1. Field of Invention
The present invention relates to light emitting diodes (LEDs) and, more particularly, to a phosphor-converted LED device that utilizes one or more phosphor thin films for converting primary light emitted by the LED into one or more other frequencies of light in order to generate white light.
2. Description of Related Art
With the development of efficient LEDs that emit blue or ultraviolet (UV) light, it has become feasible to produce LEDs that generate white light through phosphor conversion of a portion of the primary emission of the LED to longer wavelengths. Conversion of primary emission of the LED to longer wavelengths is commonly referred to as down-conversion of the primary emission. An unconverted portion of the primary emission combines with the light of longer wavelength to produce white light. LEDs that produce white light are useful for signaling and/or illumination purposes.
Currently, state-of-the-art phosphor conversion of a portion of the primary emission of the LED is attained by placing a phosphor in an epoxy that is used to fill the reflector cup, which houses the LED within the LED lamp. The phosphor is in the form of a powder that is mixed into the epoxy prior to curing the epoxy. The uncured epoxy slurry containing the phosphor powder is then deposited onto the LED and is subsequently cured.
The phosphor particles within the cured epoxy generally are randomly oriented and interspersed throughout the epoxy. A portion of the primary light emitted by the LED passes through the epoxy without impinging on the phosphor particles, whereas a portion of the primary light emitted by the LED impinges on the phosphor particles, thereby causing the phosphor particles to emit complimentary light. The combination of the primary blue light and the phosphor-emitted light produces white light. One disadvantage of utilizing the epoxy comprising the phosphor particles is that uniformity in the white light emitted by the LED is difficult, if not impossible, to obtain. This non-uniformity is caused by non-uniformity in the sizes of the phosphor particles mixed into the epoxy slurry. Currently, phosphor powders having uniform phosphor particle sizes generally are not available. When the phosphor powder is mixed into the epoxy slurry, the larger phosphor particles sink faster than the smaller phosphor particles. This non-uniformity in spatial distribution of the phosphor particles exists in the epoxy once it has been cured.
Therefore, obtaining a uniform distribution of the phosphor particles within the epoxy is very difficult, if not impossible, due to the non-uniformity of the sizes of the phosphor particles. This inability to control the sizes of the phosphor particles and their locations within the epoxy results in difficulties in producing LED lamps that emit white light in a consistent manner. Therefore, the quality of the white light produced by LED lamps may vary from one lamp to another, even for a given model manufactured by a particular manufacturer.
Attempts have been made to overcome the disadvantages of using phosphor powders mixed with epoxies by placing luminescent organic dye films on a lens that encases the LED. The dye is carefully positioned on the lens at a particular location so that it totally absorbs all of the primary light impinging thereon and converts the primary light to light of a longer wavelength.

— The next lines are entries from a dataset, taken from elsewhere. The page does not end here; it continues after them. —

-- ==== Sys2Proof/Tests/Slice0.lean ====
section
/-!
SUPPORT. Tests of one step each, with expected values from spec/95_test_vectors.md (the vector is named in each
comment), and for every statement with hypotheses a theorem that a concrete state and operands meet them.
-/

namespace Sys2Proof.Tests

open Sys2Proof Sys2Proof.Machine

/-! ## Helpers -/

/-- The next state of an outcome (an outcome here is always one). -/
def after : Host.Outcome State Fault Refusal → State
  | .next t => t
  | .refused _ => State.reset

/-- The reset state with a capture written, from (repetitions, duration) pairs. -/
def loaded (level : Bool) (runs : List (Nat × Nat)) : State :=
  let pulses := runs.flatMap fun r => List.replicate r.1 r.2
  { State.reset with
    startLevel := level
    count := BitVec.ofNat 8 pulses.length
    pulse := pulses.zipIdx.map fun d => (d.2, BitVec.ofNat 16 d.1) }

/-- The 126 pulses of V30: S = 30, L = 110. -/
def v30Runs : List (Nat × Nat) :=
  [(13, 30), (2, 110), (4, 30), (1, 110), (2, 30), (3, 110), (4, 30), (5, 110), (2, 30), (1, 110), (2,
   30), (1, 110), (6, 30), (1, 110), (4, 30), (2, 110), (2, 30), (1, 110), (2, 30), (6, 110), (6, 30),
   (1, 110), (2, 30), (1, 110), (2, 30), (2, 110), (6, 30), (2, 110), (4, 30), (1, 110), (6, 30), (2,
   110), (10, 30), (1, 110), (2, 30), (1, 110), (13, 30)]

/-- V30's capture. -/
def v30 : State := loaded true v30Runs

/-- V30's payload, 1A 2B 3C 4D 5E 6F 70 81. -/
def v30Payload : List Byte := [0x1A, 0x2B, 0x3C, 0x4D, 0x5E, 0x6F, 0x70, 0x81]

/-- The reset state with the table given, slots from 0 on, and the ONFRAME operands. -/
def withTable (slots : List Slot) (id p t now : Word) : State :=
  { State.reset with
    slots := Vector.ofFn fun i => slots.getD i.val Slot.empty
    argId := id, argPressure := p, argTemp := t, argNow := now }

/-- The table of program 5 after its five frames. -/
def program5 (id : Word) : State :=
  withTable
    [⟨0xAAAA0001, 0, 0, 0, 0⟩, ⟨0xAAAA0002, 0x42100000, 0x41A00000, 10, 100⟩, ⟨0xAAAA0003, 0, 0, 0, 0⟩,
     ⟨0xAAAA0004, 0, 0, 0, 0⟩, ⟨0x1A2B3C4D, 0x42080000, 0x41980000, 20, 110⟩, ⟨0xBBBB0001, 1, 2, 10, 111⟩]
    id 7 8 120

/-- The full table of V68 before 0x999 arrives. -/
def v68 : State :=
  withTable
    ([⟨0, 0, 0, 0, 0⟩, ⟨0, 0, 0, 0, 0⟩, ⟨0, 0, 0, 0, 0⟩, ⟨0, 0, 0, 0, 0⟩,
      ⟨0x100, 0, 0, 10, 50⟩, ⟨0x101, 0, 0, 10, 40⟩, ⟨0x102, 0, 0, 10, 30⟩, ⟨0x103, 0, 0, 10, 20⟩,
      ⟨0x104, 0, 0, 10, 60⟩, ⟨0x105, 0, 0, 10, 70⟩, ⟨0x106, 0, 0, 10, 20⟩, ⟨0x107, 0, 0, 10, 80⟩])
    0x999 0 0 90

/-- A state whose next port event is `e`. -/
def arriving (e : PortEvent) : State := { State.reset with port := [e] }

/-! ## Well-formedness and decoding (30_encoding R61 to R64) -/

/-- IMM[15:1] of APPLYCFG must be 0. -/
theorem test_applycfg_reserved_bit_refused : ¬ WellFormed (.applycfg 2#16) := by decide
theorem test_applycfg_top_bit_refused : ¬ WellFormed (.applycfg 0x8001#16) := by decide

theorem test_decode_classify : decode 0x00001E01#32 = .ok (.classify 30#16) := by decide
theorem test_decode_classify_max : decode 0x00FFFF01#32 = .ok (.classify 65535#16) := by decide
theorem test_decode_bitdec : decode 0x00000002#32 = .ok .bitdec := by decide
theorem test_decode_findpre : decode 0x00000003#32 = .ok .findpre := by decide
theorem test_decode_mandec : decode 0x00000004#32 = .ok .mandec := by decide
theorem test_decode_csum : decode 0x00000005#32 = .ok .csum := by decide
theorem test_decode_decode : decode 0x00000006#32 = .ok .decode := by decide
theorem test_decode_onframe : decode 0x00000008#32 = .ok .onframe := by decide
theorem test_decode_decay : decode 0x00000009#32 = .ok .decay := by decide
theorem test_decode_view : decode 0x0000000A#32 = .ok .view := by decide
theorem test_decode_applycfg_invalid : decode 0x0000000B#32 = .ok (.applycfg 0#16) := by decide
theorem test_decode_applycfg_valid : decode 0x0000010B#32 = .ok (.applycfg 1#16) := by decide
/-- V9, V80, V81, V82, V83, V85. -/
theorem test_decode_illegal :
    decode 0x01001E01#32 = .error .zeroField ∧ decode 0x00000000#32 = .error .opcode
      ∧ decode 0x00000007#32 = .error .opcode ∧ decode 0x00000106#32 = .error .immediate
      ∧ decode 0x0000020B#32 = .error .immediate ∧ decode 0x800000FF#32 = .error .zeroField := by decide
theorem test_table_word : decodeTableWord 32 0x0000010B = some (.applycfg 1#16) := by decide

/-! ## The commands -/

/-- V2, V3: the thresholds from below. -/
theorem test_classify_20 :
    (after (exec (.classify 19#16) State.reset)).cls = .invalid
      ∧ (after (exec (.classify 20#16) State.reset)).cls = .short := by decide
/-- V5, V6. -/
theorem test_classify_80 :
    (after (exec (.classify 79#16) State.reset)).cls = .short
      ∧ (after (exec (.classify 80#16) State.reset)).cls = .long := by decide
/-- V10. -/
theorem test_bitdec_v10 :
    (after (exec .bitdec (loaded true [(1, 30), (1, 110), (1, 10), (1, 30), (1, 85), (1, 19), (1, 20), (1, 79),
      (1, 80)]))).bitBuf = [true, false, false, false, true, true, true, false, true, true] := by decide
/-- V17: the last Long pulse is stored half. -/
theorem test_bitdec_v17 :
    let t := after (exec .bitdec (loaded true [(1, 30), (100, 110)]))
    t.bitBuf.length = 200 ∧ t.bitBuf.getLast? = some true ∧ statusWord t &&& 0x1000F#32 = 0x10003#32 := by
  decide +kernel
/-- V23: `10` then P. -/
theorem test_findpre_v23 :
    let t := after (exec .findpre { State.reset with bitBuf := [true, false] ++ Config.preamble })
    t.found = true ∧ t.start = 18#8 := by decide
/-- V21: P without its last bit. -/
theorem test_findpre_v21 :
    let t := after (exec .findpre { State.reset with bitBuf := Config.preamble.take 15, start := 9#8 })
    t.found = false ∧ t.start = 0#8 ∧ t.result = .noPreamble := by decide
/-- V47, V48: the pairs 11 and 00 decode as 1. -/
theorem test_mandec_v47 :
    (after (exec .mandec { State.reset with
      bitBuf := [true, true, false, false] ++ (List.replicate 6 [true, false]).flatten })).byteBuf = [0xC0#8] := by
  decide
/-- V52: eleven groups. -/
theorem test_mandec_v52 :
    let t := after (exec .mandec { State.reset with
      bitBuf := (List.replicate 100 [true, false]).flatten, start := 24#8 })
    t.byteBuf = List.replicate 10 0#8 ∧ t.result = .byteOverflow ∧ t.ovfByte = true := by decide +kernel
/-- V60. -/
theorem test_csum_v60 :
    (after (exec .csum { State.reset with byteBuf := v30Payload ++ [0x80#8] })).csumOk = true := by decide
/-- V56: fewer than nine bytes. -/
theorem test_csum_v56 :
    (after (exec .csum { State.reset with byteBuf := List.replicate 8 0#8, csumOk := true })).csumOk = false := by
  decide
/-- V30: the reference capture. -/
theorem test_decode_v30 :
    let t := after (exec .decode v30)
    t.result = .ok ∧ t.frame.toList = v30Payload ++ [0x80#8] ∧ t.statMaxTimings = 126#32 ∧ t.statCsumOk = 1#32 := by
  decide +kernel
/-- V35: V30 with STARTLEVEL = 0. -/
theorem test_decode_v35 :
    let t := after (exec .decode (loaded false v30Runs))
    t.result = .noPreamble ∧ bitsWord t.bitBuf 0 = 0x55565699#32 ∧ t.statPreamble = 0#32 := by decide +kernel
/-- V61. -/
theorem test_onframe_v61 :
    let t := after (exec .onframe (withTable [] 0x1A2B3C4D 0x42080000 0x41980000 105))
    t.slots[4] = ⟨0x1A2B3C4D, 0x42080000, 0x41980000, 10, 105⟩ ∧ tblResWord t.tblRes = 0x34#32 := by decide
/-- V68: equal scores, the oldest LASTSEEN, the lower index. -/
theorem test_onframe_v68 :
    let t := after (exec .onframe v68)
    t.slots[7] = ⟨0x999, 0, 0, 10, 90⟩ ∧ tblResWord t.tblRes = 0x77#32 := by decide
/-- Program 5, the first DECAY. -/
theorem test_decay_program5 :
    let t := after (exec .decay (program5 0))
    t.slots[1] = ⟨0xAAAA0002, 0x42100000, 0x41A00000, 0, 100⟩ ∧ t.slots[4].score = 10#8
      ∧ t.slots[5] = Slot.empty := by decide
/-- R125's example: extra scores 10, 30, 10, 20, 10, 40, 10, 10. -/
theorem test_view_example :
    let t := after (exec .view (withTable (List.replicate 4 Slot.empty
      ++ [10, 30, 10, 20, 10, 40, 10, 10].map fun s => ⟨1, 0, 0, s, 0⟩) 0 0 0 0))
    viewWord t.view 0 = 0x47593210#32 ∧ viewWord t.view 1 = 0x0000BA86#32 := by decide
/-- V71: the identity order. -/
theorem test_view_v71 :
    let t := after (exec .view State.reset)
    viewWord t.view 0 = 0x76543210#32 ∧ viewWord t.view 1 = 0x0000BA98#32 := by decide
/-- V65 and the last command of program 5: a rejected configuration. -/
theorem test_applycfg_rejected :
    let t := after (exec (.applycfg 0#16) (program5 0))
    t.slots[1] = Slot.empty ∧ t.slots[4] = ⟨0x1A2B3C4D, 0x42080000, 0x41980000, 20, 110⟩ := by decide
/-- V64's configuration. -/
theorem test_applycfg_accepted :
    let t := after (exec (.applycfg 1#16) { State.reset with cfgId := #v[0xAAAA0001, 0xAAAA0002, 0, 4] })
    t.slots[0] = ⟨0xAAAA0001, 0, 0, 0, 0⟩ ∧ t.slots[2] = Slot.empty := by decide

A fraction of the primary light emitted passes through the lens without impinging on the dye. The primary light that does not impinge on the dye then combines with the longer-wavelength light to produce white light. Since the dye totally absorbs the primary light impinging thereon, any variation in the fraction of the primary light that is summed with the longer-wavelength light is supposed to be eliminated.
However, this latter approach also has several disadvantages. The placement of the dye on the lens is subject to manufacturing uncertainties, which may result in variations in the white light produced. Also, dyes that are stable over long periods of time generally are not available. As a result, wide spread use of wavelength-converting dyes has not occurred.
Accordingly, a need exists for a phosphor-converted LED that overcomes these problems and disadvantages.